### DATA SUPPLIED

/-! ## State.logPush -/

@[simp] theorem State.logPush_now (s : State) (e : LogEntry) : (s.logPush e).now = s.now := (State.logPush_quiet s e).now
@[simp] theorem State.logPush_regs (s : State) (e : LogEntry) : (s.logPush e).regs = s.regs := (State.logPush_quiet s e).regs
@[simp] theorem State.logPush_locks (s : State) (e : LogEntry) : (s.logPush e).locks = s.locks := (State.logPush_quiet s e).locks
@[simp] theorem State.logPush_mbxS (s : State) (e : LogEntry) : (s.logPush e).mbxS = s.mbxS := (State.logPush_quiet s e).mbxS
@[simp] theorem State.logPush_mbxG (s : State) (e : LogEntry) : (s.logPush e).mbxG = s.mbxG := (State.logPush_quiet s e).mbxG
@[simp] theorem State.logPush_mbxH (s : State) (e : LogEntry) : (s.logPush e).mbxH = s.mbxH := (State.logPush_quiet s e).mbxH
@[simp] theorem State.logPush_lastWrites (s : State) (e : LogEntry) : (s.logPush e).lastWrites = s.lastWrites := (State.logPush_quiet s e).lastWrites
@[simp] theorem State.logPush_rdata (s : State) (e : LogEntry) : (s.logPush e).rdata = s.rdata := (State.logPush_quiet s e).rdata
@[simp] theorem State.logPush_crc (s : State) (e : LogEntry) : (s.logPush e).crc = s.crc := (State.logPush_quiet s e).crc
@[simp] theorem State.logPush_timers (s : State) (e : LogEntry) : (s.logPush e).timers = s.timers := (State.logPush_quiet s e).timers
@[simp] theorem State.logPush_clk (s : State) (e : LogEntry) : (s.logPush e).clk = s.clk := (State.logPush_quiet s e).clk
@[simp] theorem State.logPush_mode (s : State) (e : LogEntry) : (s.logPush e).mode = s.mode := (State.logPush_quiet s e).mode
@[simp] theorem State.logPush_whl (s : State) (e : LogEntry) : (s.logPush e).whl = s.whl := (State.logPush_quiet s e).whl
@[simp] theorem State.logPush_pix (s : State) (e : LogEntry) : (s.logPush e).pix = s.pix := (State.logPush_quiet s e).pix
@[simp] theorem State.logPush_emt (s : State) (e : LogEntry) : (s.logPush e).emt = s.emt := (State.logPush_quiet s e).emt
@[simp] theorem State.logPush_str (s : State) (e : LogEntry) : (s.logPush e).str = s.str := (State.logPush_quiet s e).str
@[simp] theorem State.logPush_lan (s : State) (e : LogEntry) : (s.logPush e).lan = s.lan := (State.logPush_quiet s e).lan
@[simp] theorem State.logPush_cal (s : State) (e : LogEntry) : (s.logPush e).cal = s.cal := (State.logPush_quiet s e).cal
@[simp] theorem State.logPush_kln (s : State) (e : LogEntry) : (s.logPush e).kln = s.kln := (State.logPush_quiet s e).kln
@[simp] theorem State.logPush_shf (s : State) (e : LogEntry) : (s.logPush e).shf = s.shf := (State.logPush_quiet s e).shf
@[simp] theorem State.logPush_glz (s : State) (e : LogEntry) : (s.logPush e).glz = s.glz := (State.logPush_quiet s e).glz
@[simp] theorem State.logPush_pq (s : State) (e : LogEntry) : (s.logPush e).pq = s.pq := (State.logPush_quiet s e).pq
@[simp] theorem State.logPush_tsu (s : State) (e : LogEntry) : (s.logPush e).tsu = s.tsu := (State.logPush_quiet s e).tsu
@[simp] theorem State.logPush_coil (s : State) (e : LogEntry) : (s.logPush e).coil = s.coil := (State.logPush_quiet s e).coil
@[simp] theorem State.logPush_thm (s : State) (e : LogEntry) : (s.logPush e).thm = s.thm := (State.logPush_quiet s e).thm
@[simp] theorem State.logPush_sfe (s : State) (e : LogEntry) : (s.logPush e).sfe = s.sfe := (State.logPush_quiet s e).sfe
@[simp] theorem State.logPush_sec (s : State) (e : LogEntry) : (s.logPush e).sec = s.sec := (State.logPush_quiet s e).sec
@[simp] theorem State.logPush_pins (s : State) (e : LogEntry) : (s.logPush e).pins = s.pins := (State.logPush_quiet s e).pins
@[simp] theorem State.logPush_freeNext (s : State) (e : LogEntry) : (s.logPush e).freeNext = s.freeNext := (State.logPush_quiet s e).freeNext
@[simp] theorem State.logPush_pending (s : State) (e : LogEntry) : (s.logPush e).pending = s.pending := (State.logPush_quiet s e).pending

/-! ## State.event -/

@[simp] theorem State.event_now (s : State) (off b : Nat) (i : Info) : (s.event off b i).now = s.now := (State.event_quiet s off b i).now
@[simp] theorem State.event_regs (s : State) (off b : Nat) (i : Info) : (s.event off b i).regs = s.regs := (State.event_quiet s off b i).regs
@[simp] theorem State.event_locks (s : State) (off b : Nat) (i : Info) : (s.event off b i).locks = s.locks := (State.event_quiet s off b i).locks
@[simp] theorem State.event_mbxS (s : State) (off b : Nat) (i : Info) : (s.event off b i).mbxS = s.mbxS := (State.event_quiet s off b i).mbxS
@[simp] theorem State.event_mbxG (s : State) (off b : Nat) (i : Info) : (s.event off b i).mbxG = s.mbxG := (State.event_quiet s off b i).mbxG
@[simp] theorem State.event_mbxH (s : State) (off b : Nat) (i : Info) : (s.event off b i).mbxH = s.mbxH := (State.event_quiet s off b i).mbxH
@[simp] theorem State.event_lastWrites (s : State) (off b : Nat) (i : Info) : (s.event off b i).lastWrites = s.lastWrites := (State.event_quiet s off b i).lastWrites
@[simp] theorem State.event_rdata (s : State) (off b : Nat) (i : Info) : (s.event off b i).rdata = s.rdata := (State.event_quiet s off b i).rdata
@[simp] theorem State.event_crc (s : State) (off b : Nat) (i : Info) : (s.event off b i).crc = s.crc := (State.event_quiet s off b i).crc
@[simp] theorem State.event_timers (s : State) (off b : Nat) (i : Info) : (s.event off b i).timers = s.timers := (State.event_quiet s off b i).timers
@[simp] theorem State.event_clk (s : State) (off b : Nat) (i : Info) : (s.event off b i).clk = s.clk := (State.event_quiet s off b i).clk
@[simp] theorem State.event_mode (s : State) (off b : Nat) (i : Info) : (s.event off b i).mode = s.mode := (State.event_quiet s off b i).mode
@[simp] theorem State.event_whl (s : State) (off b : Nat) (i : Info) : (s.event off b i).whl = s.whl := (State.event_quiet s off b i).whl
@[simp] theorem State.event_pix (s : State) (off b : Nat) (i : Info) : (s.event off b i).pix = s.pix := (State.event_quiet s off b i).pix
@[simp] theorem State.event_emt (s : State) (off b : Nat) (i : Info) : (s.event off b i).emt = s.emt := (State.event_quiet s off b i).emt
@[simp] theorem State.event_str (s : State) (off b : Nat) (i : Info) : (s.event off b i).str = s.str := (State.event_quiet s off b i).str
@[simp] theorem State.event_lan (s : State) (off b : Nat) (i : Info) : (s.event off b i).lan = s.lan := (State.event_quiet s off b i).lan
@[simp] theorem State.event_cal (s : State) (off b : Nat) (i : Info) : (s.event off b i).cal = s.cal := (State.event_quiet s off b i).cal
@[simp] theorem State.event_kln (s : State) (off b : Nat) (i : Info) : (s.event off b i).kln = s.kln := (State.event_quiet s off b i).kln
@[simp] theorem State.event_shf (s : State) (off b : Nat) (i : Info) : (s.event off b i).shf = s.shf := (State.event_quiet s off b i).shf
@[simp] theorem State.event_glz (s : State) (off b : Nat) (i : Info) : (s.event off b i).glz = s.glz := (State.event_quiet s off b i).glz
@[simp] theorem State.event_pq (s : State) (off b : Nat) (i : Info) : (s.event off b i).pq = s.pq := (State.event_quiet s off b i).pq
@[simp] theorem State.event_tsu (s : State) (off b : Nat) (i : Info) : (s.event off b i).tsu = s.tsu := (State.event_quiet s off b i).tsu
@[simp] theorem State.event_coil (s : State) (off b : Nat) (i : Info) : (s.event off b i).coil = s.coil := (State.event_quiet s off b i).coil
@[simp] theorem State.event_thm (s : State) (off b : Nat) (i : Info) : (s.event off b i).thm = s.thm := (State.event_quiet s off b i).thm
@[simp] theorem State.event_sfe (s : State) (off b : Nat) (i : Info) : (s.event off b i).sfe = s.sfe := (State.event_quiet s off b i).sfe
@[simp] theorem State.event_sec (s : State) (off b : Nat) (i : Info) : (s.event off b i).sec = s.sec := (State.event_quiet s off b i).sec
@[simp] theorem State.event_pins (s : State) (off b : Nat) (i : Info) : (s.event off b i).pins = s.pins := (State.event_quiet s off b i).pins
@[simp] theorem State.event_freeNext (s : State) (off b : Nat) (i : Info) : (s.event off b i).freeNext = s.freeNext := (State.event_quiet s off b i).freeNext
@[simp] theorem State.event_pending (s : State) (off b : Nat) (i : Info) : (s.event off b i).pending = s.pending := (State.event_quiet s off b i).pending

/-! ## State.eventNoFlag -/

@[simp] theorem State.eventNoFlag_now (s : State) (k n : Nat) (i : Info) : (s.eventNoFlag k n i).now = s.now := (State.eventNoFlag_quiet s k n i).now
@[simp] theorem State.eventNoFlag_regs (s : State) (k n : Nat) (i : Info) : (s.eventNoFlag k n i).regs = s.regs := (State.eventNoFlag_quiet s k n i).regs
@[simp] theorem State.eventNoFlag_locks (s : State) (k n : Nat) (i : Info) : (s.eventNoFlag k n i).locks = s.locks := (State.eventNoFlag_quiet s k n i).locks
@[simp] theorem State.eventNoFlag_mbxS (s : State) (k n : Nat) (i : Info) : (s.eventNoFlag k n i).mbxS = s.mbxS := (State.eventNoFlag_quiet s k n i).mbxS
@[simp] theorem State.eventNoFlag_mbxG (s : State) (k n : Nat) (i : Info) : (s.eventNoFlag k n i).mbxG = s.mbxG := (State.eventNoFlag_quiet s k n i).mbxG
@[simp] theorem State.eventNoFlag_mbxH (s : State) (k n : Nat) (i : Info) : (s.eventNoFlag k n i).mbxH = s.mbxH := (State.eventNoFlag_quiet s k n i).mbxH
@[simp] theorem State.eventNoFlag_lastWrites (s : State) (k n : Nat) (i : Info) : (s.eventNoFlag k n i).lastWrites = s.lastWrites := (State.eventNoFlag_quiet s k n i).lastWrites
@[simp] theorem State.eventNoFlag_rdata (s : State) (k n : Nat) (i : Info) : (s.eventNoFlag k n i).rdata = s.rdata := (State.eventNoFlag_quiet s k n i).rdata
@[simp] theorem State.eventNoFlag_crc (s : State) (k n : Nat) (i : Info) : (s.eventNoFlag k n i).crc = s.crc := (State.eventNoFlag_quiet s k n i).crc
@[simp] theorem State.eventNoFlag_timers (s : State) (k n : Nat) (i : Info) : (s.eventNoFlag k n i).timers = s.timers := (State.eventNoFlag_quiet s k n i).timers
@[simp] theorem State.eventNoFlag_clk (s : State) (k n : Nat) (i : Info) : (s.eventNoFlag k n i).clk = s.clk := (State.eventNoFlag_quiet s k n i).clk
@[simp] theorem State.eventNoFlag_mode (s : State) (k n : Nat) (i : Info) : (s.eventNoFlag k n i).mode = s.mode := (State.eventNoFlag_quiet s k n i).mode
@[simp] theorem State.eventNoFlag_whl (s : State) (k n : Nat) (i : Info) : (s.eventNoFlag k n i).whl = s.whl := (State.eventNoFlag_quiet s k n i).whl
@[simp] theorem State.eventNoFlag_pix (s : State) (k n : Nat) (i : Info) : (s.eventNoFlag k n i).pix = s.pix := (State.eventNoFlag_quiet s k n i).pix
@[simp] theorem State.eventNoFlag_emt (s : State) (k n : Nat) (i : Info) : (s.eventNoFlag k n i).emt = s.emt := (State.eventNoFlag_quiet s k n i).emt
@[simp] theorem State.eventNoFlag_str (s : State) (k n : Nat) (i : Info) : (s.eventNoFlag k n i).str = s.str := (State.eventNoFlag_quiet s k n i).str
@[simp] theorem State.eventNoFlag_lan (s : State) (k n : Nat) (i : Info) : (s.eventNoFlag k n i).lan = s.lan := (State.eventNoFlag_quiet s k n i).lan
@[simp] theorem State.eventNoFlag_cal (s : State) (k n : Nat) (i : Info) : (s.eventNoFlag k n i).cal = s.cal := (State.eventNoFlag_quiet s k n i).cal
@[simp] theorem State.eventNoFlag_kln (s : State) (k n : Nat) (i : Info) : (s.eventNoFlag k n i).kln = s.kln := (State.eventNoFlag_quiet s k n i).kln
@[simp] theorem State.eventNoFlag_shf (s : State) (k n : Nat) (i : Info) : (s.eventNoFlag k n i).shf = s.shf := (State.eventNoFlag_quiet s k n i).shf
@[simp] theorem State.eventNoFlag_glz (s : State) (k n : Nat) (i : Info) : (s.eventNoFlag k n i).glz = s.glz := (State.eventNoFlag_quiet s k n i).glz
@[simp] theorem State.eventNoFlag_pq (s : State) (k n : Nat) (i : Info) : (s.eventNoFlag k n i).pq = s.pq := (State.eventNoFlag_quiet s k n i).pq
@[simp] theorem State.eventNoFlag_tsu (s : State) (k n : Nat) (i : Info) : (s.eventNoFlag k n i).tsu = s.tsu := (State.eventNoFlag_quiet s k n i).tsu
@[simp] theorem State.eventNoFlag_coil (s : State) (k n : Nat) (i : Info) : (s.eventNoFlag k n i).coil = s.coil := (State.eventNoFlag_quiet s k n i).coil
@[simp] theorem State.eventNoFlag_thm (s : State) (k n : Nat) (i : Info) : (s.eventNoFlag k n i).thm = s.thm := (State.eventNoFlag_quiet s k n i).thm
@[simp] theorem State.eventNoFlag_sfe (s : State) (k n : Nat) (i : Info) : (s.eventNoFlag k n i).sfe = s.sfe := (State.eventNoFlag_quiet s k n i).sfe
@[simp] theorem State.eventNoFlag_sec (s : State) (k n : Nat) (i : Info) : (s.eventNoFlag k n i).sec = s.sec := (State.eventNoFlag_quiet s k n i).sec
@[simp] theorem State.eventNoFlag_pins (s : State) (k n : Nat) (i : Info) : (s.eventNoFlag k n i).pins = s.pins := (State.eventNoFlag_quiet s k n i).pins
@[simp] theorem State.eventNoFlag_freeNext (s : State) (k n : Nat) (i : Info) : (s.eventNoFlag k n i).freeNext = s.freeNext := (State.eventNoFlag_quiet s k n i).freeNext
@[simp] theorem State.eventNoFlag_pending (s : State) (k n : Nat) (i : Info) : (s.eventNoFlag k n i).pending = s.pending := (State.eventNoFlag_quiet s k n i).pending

######
### DATA SUPPLIED

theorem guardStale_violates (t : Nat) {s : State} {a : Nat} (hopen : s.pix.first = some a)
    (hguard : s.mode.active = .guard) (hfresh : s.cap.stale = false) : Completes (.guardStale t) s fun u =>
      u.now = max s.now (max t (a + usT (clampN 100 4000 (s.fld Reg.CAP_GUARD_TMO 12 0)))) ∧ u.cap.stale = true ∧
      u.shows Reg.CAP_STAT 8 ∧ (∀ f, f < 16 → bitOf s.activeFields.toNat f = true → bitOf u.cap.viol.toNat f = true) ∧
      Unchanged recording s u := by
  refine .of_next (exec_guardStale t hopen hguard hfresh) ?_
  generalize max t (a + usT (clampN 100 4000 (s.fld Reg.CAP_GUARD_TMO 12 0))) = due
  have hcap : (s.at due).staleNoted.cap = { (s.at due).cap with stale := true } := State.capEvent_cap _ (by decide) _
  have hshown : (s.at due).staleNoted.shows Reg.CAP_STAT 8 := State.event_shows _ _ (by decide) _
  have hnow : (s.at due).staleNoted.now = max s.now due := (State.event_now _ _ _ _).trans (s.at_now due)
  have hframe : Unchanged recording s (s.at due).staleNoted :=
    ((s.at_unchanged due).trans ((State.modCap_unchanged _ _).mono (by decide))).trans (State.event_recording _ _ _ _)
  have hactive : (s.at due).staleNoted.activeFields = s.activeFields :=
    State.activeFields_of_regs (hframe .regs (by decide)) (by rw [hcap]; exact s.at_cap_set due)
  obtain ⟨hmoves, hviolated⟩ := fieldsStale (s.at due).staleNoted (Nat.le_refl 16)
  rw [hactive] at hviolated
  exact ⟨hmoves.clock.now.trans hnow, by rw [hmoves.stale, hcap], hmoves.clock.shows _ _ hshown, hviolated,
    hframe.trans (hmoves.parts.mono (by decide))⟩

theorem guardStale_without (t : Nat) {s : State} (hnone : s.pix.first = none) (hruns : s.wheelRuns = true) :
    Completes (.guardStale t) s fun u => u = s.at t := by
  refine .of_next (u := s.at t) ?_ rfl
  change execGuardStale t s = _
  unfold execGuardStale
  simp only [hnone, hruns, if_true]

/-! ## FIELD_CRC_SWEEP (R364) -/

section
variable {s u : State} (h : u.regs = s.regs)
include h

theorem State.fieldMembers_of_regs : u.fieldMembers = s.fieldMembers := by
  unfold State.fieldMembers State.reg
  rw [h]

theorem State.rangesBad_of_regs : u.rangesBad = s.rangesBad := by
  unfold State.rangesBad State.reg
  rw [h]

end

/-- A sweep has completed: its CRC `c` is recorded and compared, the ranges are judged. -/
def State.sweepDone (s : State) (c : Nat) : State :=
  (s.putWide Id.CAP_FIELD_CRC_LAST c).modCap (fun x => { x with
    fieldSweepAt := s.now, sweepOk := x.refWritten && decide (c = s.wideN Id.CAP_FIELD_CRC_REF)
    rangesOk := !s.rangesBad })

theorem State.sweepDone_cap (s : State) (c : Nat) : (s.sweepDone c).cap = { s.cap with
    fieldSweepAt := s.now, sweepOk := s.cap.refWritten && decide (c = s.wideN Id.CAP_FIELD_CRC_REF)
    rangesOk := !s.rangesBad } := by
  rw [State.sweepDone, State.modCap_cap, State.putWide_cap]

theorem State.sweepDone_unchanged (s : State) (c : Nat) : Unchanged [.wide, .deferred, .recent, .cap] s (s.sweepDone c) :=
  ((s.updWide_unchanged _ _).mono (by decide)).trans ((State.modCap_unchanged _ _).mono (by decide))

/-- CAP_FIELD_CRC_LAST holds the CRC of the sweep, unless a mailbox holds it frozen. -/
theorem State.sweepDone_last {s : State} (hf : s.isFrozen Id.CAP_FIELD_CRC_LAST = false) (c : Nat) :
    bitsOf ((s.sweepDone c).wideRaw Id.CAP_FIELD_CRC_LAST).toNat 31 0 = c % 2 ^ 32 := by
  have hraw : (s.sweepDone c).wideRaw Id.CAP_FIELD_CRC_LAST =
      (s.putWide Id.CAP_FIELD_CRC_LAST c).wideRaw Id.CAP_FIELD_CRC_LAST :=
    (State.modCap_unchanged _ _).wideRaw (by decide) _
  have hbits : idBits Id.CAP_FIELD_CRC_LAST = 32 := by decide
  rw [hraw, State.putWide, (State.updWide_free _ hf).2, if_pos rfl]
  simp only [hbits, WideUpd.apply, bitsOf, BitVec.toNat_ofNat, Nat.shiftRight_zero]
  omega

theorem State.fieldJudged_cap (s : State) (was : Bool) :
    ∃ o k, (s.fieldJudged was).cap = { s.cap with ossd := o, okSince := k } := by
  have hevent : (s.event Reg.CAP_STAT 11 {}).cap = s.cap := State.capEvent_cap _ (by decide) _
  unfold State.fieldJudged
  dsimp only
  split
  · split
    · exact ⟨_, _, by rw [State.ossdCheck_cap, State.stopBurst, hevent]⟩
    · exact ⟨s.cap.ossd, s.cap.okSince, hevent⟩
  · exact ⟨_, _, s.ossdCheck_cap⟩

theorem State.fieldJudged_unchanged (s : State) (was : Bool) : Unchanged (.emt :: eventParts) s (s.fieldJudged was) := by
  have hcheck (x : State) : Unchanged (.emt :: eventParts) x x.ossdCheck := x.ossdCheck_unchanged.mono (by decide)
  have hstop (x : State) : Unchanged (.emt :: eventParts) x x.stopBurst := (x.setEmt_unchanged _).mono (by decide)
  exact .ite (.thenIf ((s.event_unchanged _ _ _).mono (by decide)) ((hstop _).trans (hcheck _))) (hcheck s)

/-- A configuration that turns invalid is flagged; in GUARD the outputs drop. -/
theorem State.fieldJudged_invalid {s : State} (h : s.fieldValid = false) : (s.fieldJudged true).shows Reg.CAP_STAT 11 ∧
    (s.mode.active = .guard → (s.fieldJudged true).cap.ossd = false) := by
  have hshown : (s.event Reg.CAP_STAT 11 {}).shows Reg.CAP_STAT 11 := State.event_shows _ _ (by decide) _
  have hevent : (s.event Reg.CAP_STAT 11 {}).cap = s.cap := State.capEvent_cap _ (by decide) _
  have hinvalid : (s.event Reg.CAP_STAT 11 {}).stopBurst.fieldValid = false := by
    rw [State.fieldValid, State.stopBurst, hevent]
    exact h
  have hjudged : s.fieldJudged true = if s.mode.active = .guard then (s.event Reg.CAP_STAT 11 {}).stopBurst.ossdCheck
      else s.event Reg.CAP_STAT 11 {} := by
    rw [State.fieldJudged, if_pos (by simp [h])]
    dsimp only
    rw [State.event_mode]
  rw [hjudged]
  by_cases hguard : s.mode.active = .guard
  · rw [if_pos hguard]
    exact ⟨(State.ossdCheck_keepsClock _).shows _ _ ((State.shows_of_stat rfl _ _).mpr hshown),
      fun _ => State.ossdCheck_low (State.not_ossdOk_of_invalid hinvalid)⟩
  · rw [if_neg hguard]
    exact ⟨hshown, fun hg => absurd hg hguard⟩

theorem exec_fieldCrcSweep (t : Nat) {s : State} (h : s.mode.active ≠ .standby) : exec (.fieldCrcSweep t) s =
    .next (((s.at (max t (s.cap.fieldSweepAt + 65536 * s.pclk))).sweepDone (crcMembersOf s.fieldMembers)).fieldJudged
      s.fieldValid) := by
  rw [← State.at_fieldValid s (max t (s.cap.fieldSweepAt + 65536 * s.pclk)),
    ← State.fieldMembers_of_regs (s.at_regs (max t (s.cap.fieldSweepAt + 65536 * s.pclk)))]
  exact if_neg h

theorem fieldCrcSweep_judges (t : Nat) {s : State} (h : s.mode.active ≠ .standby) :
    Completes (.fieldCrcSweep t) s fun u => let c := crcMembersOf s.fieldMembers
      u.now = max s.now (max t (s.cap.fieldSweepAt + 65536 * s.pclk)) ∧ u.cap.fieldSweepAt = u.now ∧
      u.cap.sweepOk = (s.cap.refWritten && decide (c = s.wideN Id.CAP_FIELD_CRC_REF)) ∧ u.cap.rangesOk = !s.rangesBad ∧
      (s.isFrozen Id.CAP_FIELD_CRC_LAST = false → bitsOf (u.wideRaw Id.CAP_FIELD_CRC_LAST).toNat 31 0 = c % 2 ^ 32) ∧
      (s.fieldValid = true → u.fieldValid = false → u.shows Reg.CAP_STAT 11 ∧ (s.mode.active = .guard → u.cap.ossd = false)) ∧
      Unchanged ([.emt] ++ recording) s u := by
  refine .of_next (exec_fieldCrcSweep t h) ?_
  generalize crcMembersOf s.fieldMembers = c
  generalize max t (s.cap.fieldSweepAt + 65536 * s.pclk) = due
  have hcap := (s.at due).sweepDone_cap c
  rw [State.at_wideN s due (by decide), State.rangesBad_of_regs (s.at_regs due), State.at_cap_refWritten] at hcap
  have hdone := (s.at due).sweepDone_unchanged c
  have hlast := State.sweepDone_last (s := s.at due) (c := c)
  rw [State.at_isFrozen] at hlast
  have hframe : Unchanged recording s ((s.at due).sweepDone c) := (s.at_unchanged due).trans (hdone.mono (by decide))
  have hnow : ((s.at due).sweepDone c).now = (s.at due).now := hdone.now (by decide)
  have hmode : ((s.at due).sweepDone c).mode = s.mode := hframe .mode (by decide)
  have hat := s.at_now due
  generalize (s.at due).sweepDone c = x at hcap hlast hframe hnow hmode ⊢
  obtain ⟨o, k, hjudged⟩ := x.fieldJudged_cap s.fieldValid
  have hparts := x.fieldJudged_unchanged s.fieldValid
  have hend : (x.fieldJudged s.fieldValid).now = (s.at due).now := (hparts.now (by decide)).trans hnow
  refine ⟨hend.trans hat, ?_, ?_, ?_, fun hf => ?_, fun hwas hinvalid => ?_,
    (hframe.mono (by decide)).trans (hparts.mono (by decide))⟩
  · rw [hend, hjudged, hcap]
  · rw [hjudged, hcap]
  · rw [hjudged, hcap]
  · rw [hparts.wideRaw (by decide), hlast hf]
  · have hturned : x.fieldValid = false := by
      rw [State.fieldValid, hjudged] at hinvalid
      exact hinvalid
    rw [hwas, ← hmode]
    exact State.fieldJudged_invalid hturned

######
### DATA SUPPLIED

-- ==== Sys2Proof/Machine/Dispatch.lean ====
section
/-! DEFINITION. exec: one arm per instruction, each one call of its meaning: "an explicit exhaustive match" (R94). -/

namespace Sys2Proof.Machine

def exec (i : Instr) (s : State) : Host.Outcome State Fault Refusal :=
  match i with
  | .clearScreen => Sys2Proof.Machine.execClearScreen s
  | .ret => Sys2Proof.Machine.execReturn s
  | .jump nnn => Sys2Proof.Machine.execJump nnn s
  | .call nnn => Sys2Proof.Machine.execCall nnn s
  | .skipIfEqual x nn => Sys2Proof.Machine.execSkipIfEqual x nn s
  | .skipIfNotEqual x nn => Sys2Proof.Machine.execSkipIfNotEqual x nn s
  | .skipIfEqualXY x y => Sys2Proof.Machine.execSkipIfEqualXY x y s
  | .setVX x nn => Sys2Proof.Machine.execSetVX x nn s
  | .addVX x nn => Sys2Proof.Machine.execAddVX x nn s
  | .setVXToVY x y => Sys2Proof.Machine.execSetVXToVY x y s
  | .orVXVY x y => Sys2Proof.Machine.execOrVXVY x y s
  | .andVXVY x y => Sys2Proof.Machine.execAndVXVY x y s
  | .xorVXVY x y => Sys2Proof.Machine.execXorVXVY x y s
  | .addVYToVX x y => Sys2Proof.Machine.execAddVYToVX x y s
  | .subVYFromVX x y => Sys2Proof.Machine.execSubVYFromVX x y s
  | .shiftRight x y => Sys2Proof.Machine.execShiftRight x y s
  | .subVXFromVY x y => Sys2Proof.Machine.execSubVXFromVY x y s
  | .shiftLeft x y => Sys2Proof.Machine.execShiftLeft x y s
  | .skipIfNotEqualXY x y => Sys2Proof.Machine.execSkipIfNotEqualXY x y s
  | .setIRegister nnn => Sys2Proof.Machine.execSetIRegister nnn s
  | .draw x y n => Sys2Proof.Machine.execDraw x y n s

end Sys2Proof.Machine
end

######

> PROBLEM:
"bitsOf" is the word to look for; copy every line of the data that has it.

> RESPONSE AREA:
    bitsOf ((s.sweepDone c).wideRaw Id.CAP_FIELD_CRC_LAST).toNat 31 0 = c % 2 ^ 32 := by
  simp only [hbits, WideUpd.apply, bitsOf, BitVec.toNat_ofNat, Nat.shiftRight_zero]
      (s.isFrozen Id.CAP_FIELD_CRC_LAST = false → bitsOf (u.wideRaw Id.CAP_FIELD_CRC_LAST).toNat 31 0 = c % 2 ^ 32) ∧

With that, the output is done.